Top of Supplied records

-- ==== Sys2Proof/Laws/Renderer.lean ====
section
/-! SUPPORT. What the renderer's shared operations do: a row of cells, the tile's palette index, the rows after a render. -/

namespace Sys2Proof.Machine

open Sys2Proof.Config

/-- A row of `n` cells of `w` pixels, the first at column `off`: column `y` belongs to cell `(y - off) / w`, and the line is as
it was outside the cells. -/
theorem Line.getElem_drawCells {n w off : Nat} (hw : 0 < w) {px : Nat → Nat → RGB} {cell : Line → Nat → Line}
    (hc : ∀ l c, cell l c = l.drawCell (c * w + off) w (px c)) (l : Line) (y : Nat) (hy : y < lineWidth) :
    (l.drawCells n cell)[y] = if off ≤ y ∧ y < n * w + off then px ((y - off) / w) ((y - off) % w) else l[y] := by
  unfold Line.drawCells
  induction n with
  | zero => rw [if_neg (by omega)]; rfl
  | succ n ih =>
    rw [List.range_succ, List.foldl_concat, hc, Line.getElem_drawCell, ih]
    have hn : (n + 1) * w = n * w + w := by ring
    by_cases h1 : n * w + off ≤ y ∧ y < n * w + off + w
    · have hd : (y - off) / w = n := Nat.div_eq_of_lt_le (by omega) (by rw [hn]; omega)
      have hm : (y - off) % w = y - (n * w + off) := by
        have := Nat.div_add_mod (y - off) w
        rw [hd, Nat.mul_comm] at this
        omega
      rw [if_pos h1, if_pos (by rw [hn]; omega), hd, hm]
    · rw [if_neg h1]
      by_cases h2 : off ≤ y ∧ y < n * w + off
      · rw [if_pos h2, if_pos (by rw [hn]; omega)]
      · rw [if_neg h2, if_neg (by rw [hn]; omega)]

/-- Row `v` after a render of line `v` is the line buffer as it was committed (R180). -/
theorem State.renderLine_row (s : State) (v : Nat) (hv : v < frameHeight) :
    (s.renderLine v).fb[v] = (s.fillBackdrop.drawOverlay v).lbuf := by
  have h := Frame.getElem_put s.fb v v (s.fillBackdrop.drawOverlay v).lbuf hv
  rw [if_pos rfl] at h
  exact (congrArg (fun f : Frame => f[v]) (State.renderLine_fb s v)).trans h

/-- "Rows other than v are unchanged" (R180). -/
theorem State.renderLine_row_other (s : State) {v y : Nat} (hy : y < frameHeight) (h : y ≠ v) :
    (s.renderLine v).fb[y] = s.fb[y] := by
  have h' := Frame.getElem_put s.fb v y (s.fillBackdrop.drawOverlay v).lbuf hy
  rw [if_neg (Ne.symm h)] at h'
  exact (congrArg (fun f : Frame => f[y]) (State.renderLine_fb s v)).trans h'

/-- One bit of a byte, taken by shift and mask. -/
theorem shift_and_one (b : Byte) (k : Nat) : (b.toNat >>> k) &&& 1 = (b.getLsbD k).toNat := by
  rw [BitVec.getLsbD, Nat.testBit_eq_decide_div_mod_eq, Nat.and_one_is_mod, Nat.shiftRight_eq_div_pow]
  rcases Nat.mod_two_eq_zero_or_one (b.toNat / 2 ^ k) with h | h <;> simp [h]

/-- The palette index of a tile's pixel in plain arithmetic (R62, R94). -/
theorem tileIndex_eq (pattern color p : Nat) :
    tileIndex pattern color p = if pattern / 2 ^ (7 - p) % 2 = 1 then color / 16 else color % 16 := by
  unfold tileIndex patternBit
  rw [Nat.and_one_is_mod, Nat.shiftRight_eq_div_pow, Nat.shiftRight_eq_div_pow,
    show color &&& 0x0F = color % 16 from Nat.and_two_pow_sub_one_eq_mod _ 4]
  simp

end Sys2Proof.Machine
end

Bottom of Supplied records

▶ **What you need to do**
Where the line holding "if_neg (by rw [hn]; omega)]" appears in the listing above, start reproducing exactly, and end with the line holding "have h := Frame.getElem_put".

▶ **Exercise response**
      · rw [if_neg h2, if_neg (by rw [hn]; omega)]

/-- Row `v` after a render of line `v` is the line buffer as it was committed (R180). -/
theorem State.renderLine_row (s : State) (v : Nat) (hv : v < frameHeight) :
    (s.renderLine v).fb[v] = (s.fillBackdrop.drawOverlay v).lbuf := by
  have h := Frame.getElem_put s.fb v v (s.fillBackdrop.drawOverlay v).lbuf hv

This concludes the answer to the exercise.